I’m utterly excited about the prospect of fatherhood. But several years ago I couldn’t say the same.
Long before my wife and the fast-approaching due date of our first child, I found myself receiving a call I never wanted to answer. Faced with a decision I never wanted to make. A woman I wasn’t in love with was telling me she was pregnant. There was no Maury, studio audience or manila envelope containing DNA test results. Still, that didn’t change the fact that I was the father.
It was the worst possible news I could have heard at the time.
Two, maybe three, months earlier I could have been excited, but that’s not the word I would use to describe how I felt. Upset. Disappointed. Confused. Any one of those terms seemed more fitting. How could I be expected to have a child with a woman I didn’t even want to be in the same room with?
That’s not to say she was a bad person—we were just bad for each other. Not always, but right then and there that’s all that mattered. So after an awkward conversation we came to an even more awkward decision.
Abortion.
I don’t think either of us actually mustered up the courage to ever utter the word out loud, but it seemed like the only way out of a short-term relationship that had somehow created a long-term burden—one that neither of us was prepared to carry. We were too weak. Well, at least I know that I was.
I didn’t want to deal with this issue of my own making. I was supposed to be smarter than this. I should have known better than this. I wasn’t supposed to be in a situation like this. Still, here I was dealing with “this” by avoiding it in the worst way possible.
Rather than seeing what would have been my first child come to term I snuffed out your life. It was too soon to know if you were a boy or a girl; if you had my smile or her eyes. I had to detach myself from all emotions and not think of you as a small part of me. There’s no way I could think about any of that and still go through with this.

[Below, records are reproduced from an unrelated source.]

/-- The last member has arrived (R255 to R258). -/
def State.rendezvous (s s0 : State) (c : MmacF) (ms : List Member) : Eff :=
  let others := ms.filter fun m => m.gid != s.cur.gid
  match ms with
  | [] => .ok s
  | z :: _ =>
    if ms.any fun m => !sameShape z.arr m.arr then
      let s := s.meet ms false
      let as := others.map fun m =>
        let e := (s.group m.gid).ent m.arr.ent
        (⟨m.gid, m.arr.ent, e.pc, pcSlot e.pc⟩ : At)
      .done ((s.takeTraps (s.here :: as) tEncoding).failed tEncoding)
    else
      let w := c.wm.val + 1
      match State.fetchAll (if c.splitK then ms else ms.take w) s with
      | (s1, .error x) => s1.fetchStop s0 (ms.map (·.bid)) x
      | (s1, .ok bs) =>
        let s1 := if c.splitK then State.splitK ms bs s1 else State.grid w ms bs s1
        .ok ((s1.meet ms true).resumeMembers others)

/-- A group's MMACs take part one after another: one waits while another fragment of its group stands at a rendezvous
(R255). -/
def State.oneMmac (s : State) (act : State → Eff) : Eff := match s.g.mmacAt with
  | some a => .park (.acc a.f.tacc a.f.t.val) s
  | none => act s

/-- MMAC: the neighbourhood check, the execution checks, and the rendezvous (R254, R255). -/
def State.mmac (s : State) (f : MmaF) (c : MmacF) : Eff :=
  let h := c.hm.val + 1
  let w := c.wm.val + 1
  let co := s.cohorts.get Cohort.empty s.blk.coh
  let alone := h == 1 && w == 1
  if !alone && !(co.live && co.level == .neigh && co.h == h && co.w == w) then .trap (tProt 0 none none) s
  else match s.mmaStop f with
    | some t => .trap t s
    | none =>
      if alone then s.inOrder f.tacc f.t.val fun s => s.mulOwn f (s.readA f) s.g.keep
      else (s.oneMmac fun s => s.inOrder f.tacc f.t.val fun s =>
        let a := s.readA f
        let arr : MmacArrival := { f := f, c := c, ent := s.cur.ent, a := a.regs, e := a.exps, b := s.readS f.sreg.val,
                                   mask := s.active }
        let s1 := s.setG { s.g with mmacAt := some arr }
        match (if co.members.length = h * w then s1.arrivals s.g.gix s.g.mmacN co.members else none) with
        | none => .wait .mmac s1.flag
        | some ms => s1.rendezvous s c ms)

def execMmac (f : MmaF) (c : MmacF) (s : State) : Host.Outcome State Fault Refusal :=
  commit (s.groupOnly fun s => s.mmac f c)

/-! ### MZERO, MRD and MWR (R259) -/

/-- Words of accumulator memory of a tile or of an FP64 pair are cleared. -/
def Block.zeroTile (b : Block) (f64 : Bool) (t : Nat) : Block :=
  { b with acc := b.acc.filter fun c => c.1 < 6144 * t || 6144 * (t + if f64 then 2 else 1) ≤ c.1 }

def execMzero (f64 : Bool) (t : Fin 10) (s : State) : Host.Outcome State Fault Refusal :=
  commit (s.groupOnly fun s => match s.accStop true f64 t.val with
    | some x => .trap x s
    | none => s.inOrder f64 t.val fun s => .ok (s.setBlk (s.blk.zeroTile f64 t.val)))

/-- Registers that sixteen values of a format span (R259). -/
def FType.regs : FType → Nat
  | .f16 | .bf16 => 8
  | .f32 => 16
  | .f64 => 32

/-- Word u of sixteen values of a format (R240, R259). -/
def packWord (f : FType) (x : Nat → Nat) (u : Nat) : Word32 := match f with
  | .f16 | .bf16 => BitVec.ofNat 32 (x (2 * u) % 2 ^ 16 + x (2 * u + 1) % 2 ^ 16 * 2 ^ 16)
  | .f32 => BitVec.ofNat 32 (x u)
  | .f64 => BitVec.ofNat 32 (x (u / 2) / 2 ^ (32 * (u % 2)))

/-- Value c of sixteen that a lane's registers hold in a format. -/
def State.packed (s : State) (f : FType) (v c l : Nat) : Nat := match f with
  | .f16 | .bf16 => (s.readV (v + c / 2) l).toNat / 2 ^ (16 * (c % 2)) % 2 ^ 16
  | .f32 => (s.readV (v + c) l).toNat
  | .f64 => (s.readV64 (v + 2 * c) l).toNat

/-- Converted values and flags of columns 16 g to 16 g + 15 of a lane's row. -/
def State.mrdAt (s : State) (f : MrwF) (l c : Nat) : Nat × Flags :=
  (FType.fmt f.f).cvt (accFmt f.tf64) f.rnd s.ftz (s.blk.accAt f.tf64 f.t.val l (16 * f.g.val + c))

def execMrd (f : MrwF) (s : State) : Host.Outcome State Fault Refusal :=
  commit (s.groupOnly fun s => match s.accStop false f.tf64 f.t.val with
    | some x => .trap x s
    | none => s.inOrder f.tf64 f.t.val fun s =>
      let fl := s.laneFlags fun l => (List.range 16).foldl (fun a c => a ||| (s.mrdAt f l c).2) 0
      .ok ((s.writeVs s.active f.v.val (FType.regs f.f) fun u l => packWord f.f (fun c => (s.mrdAt f l.val c).1) u).orFlags fl))

/-- Converted values and flags that MWR writes. -/
def State.mwrAt (s : State) (f : MrwF) (l c : Nat) : Nat × Flags :=
  (accFmt f.tf64).cvt (FType.fmt f.f) f.rnd s.ftz (s.packed f.f f.v.val c l)

def execMwr (f : MrwF) (s : State) : Host.Outcome State Fault Refusal :=
  commit (s.groupOnly fun s => match s.accStop true f.tf64 f.t.val with
    | some x => .trap x s
    | none => s.inOrder f.tf64 f.t.val fun s =>
      let fl := s.laneFlags fun l => (List.range 16).foldl (fun a c => a ||| (s.mwrAt f l c).2) 0
      let b := (Mask.list s.active).foldl (fun b l => (List.range 16).foldl (fun (b : Block) c =>
        b.setAcc f.tf64 f.t.val l.val (16 * f.g.val + c) (s.mwrAt f l.val c).1) b) s.blk
      .ok ((s.setBlk b).orFlags fl))

end Sys2Proof.Machine
end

I tucked your brief existence far away in the recesses of my subconscious, while what remained of your still-forming body was violently sucked out of your mother’s womb and tossed into a biohazard bag to get tossed out with the day’s trash. At least that’s what I imagine happening as I didn’t have the courage to be there for your murder or even hold your mother’s hand through the process. I was a coward who hid behind a measly $300 ATM withdrawal and never looked back.
That’s not entirely true.
I’ve thought of you periodically over the years: Who you would have been, what our relationship would have been like, and what impact you would have had on my own life. But I never gave you an opportunity to manifest any of those things, and for that I’m truly sorry.
Sorry for being selfish and only thinking about myself. Sorry for my part in taking your life. Sorry for never giving us a chance. Sorry for choosing my future over yours.

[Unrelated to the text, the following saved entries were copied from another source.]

-- ==== Sys2Proof/Machine/EngineEvents.lean ====
section
/-! DEFINITION. Completion of engine operations, translation faults that stall them, and the publication of ring copies
(R105, R106, R263, R268). -/

namespace Sys2Proof.Machine

/-- Blocks that waited for an engine operation go on: a save, or the block's end (R36, R263). -/
def State.engineIdle (s : State) (bid : Nat) : State := (s.trySave bid).blockOver bid

/-- Fault record of a stalled operation (R263, R366, R367): code 0x11, for an engine. -/
def State.engineRecord (s : State) (bid : Nat) (p : EPend) (info : Nat) (va : Word64) : State :=
  let b := s.block bid
  let t : Trap := { code := 0x11, info := BitVec.ofNat 16 info }
  s.record b.pcore b.vi b.ctx (recordBytes (s.times.get 0 (dieOf b.pcore)) (t.synd p.slot) va p.pc b.ctx
    (b.area.getD 0) b.pcore 16 b.att.toNat 1)

/-- Stall a handle's context on an operation whose fault record has been written or is held. -/
def State.stallTc (s : State) (bid k num : Nat) : State :=
  let b := s.block bid
  if !b.live then s
  else s.setBlock bid { b with tc := b.tc.upd Tc.unbound k fun c =>
    { c with stall := some num, held := (s.ctx b.vi b.ctx).lastHeld } }

/-- ENGINE_OP_COMPLETE: the operation is performed and the timeline counter advances; one that a translation refuses
is left for the stall. -/
def State.engineRun (s : State) (bid k num : Nat) : State :=
  let c := (s.block bid).tc.get Tc.unbound k
  match s.findOp bid k num with
  | none => s
  | some p =>
    if c.mayRun num then
      match s.tryOp bid k p with
      | (s, none) => s.engineIdle bid
      | (s, some (.bad line)) => s.blockBad bid line
      | (_, some _) => s
    else s

def execEngineOpComplete (bid k num : Nat) (s : State) : Host.Outcome State Fault Refusal :=
  .next (s.engineRun bid k num)

/-- A context that has ended does not wait for an operation that faults: it is abandoned, with what stands behind it
(R263). -/
def State.giveUp (s : State) (bid k : Nat) : State :=
  let b := s.block bid
  (s.setBlock bid { b with tc := b.tc.upd Tc.unbound k fun c => { c with pend := [], stall := none, held := none } }).engineIdle
    bid

/-- ENGINE_FAULT_STALL: an operation whose translation fails stalls its context and writes a record. -/
def State.engineFault (s : State) (bid k num : Nat) : State :=
  let c := (s.block bid).tc.get Tc.unbound k
  match s.findOp bid k num with
  | none => s
  | some p =>
    if c.mayRun num then
      match s.tryOp bid k p with
      | (s', some (.fault info va)) =>
        if (s.ctx (s.block bid).vi (s.block bid).ctx).cstate == .ending then s'.giveUp bid k
        else (s'.engineRecord bid p info va).stallTc bid k num
      | _ => s
    else s

def execEngineFaultStall (bid k num : Nat) (s : State) : Host.Outcome State Fault Refusal :=
  .next (s.engineFault bid k num)

/-- RING_PCPY_PUBLISH: the slot of a completed ring copy is published; a ring in error discards it. -/
def State.ringPublish (s : State) (r : Nat) (i : BitVec 32) : State :=
  let c := s.ring r
  if c.pend.contains i then
    let c := { c with pend := c.pend.erase i }
    if c.st == .error then s.setRing r c
    else match c.publish i 1 with
      | some c => s.setRing r c
      | none => (s.setRing r c).ringError r 0x80
  else s

def execRingPcpyPublish (ring : Nat) (i : BitVec 32) (s : State) : Host.Outcome State Fault Refusal :=
  .next (s.ringPublish ring i)

end Sys2Proof.Machine
end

As I finally prepare to face fatherhood head-on I’ve found myself thinking about you now more than ever. I regret never getting the chance to meet you and giving you the choice of loving me or hating me like I had with my own father. I regret not giving you the opportunity of being an older brother/sister. I’m sure you would have been an amazing one and had so much love to share.
If there’s one thing that I want you to know is that I didn’t choose this forthcoming child over you. I can’t love one over the other. I’m just a man who’s made some poor decisions in his youth that wound up hurting you more than myself. I’ll have to live with the fact that I did you wrong forever. I hope that you can one day forgive me, but just know that I’ll never be able to forgive myself.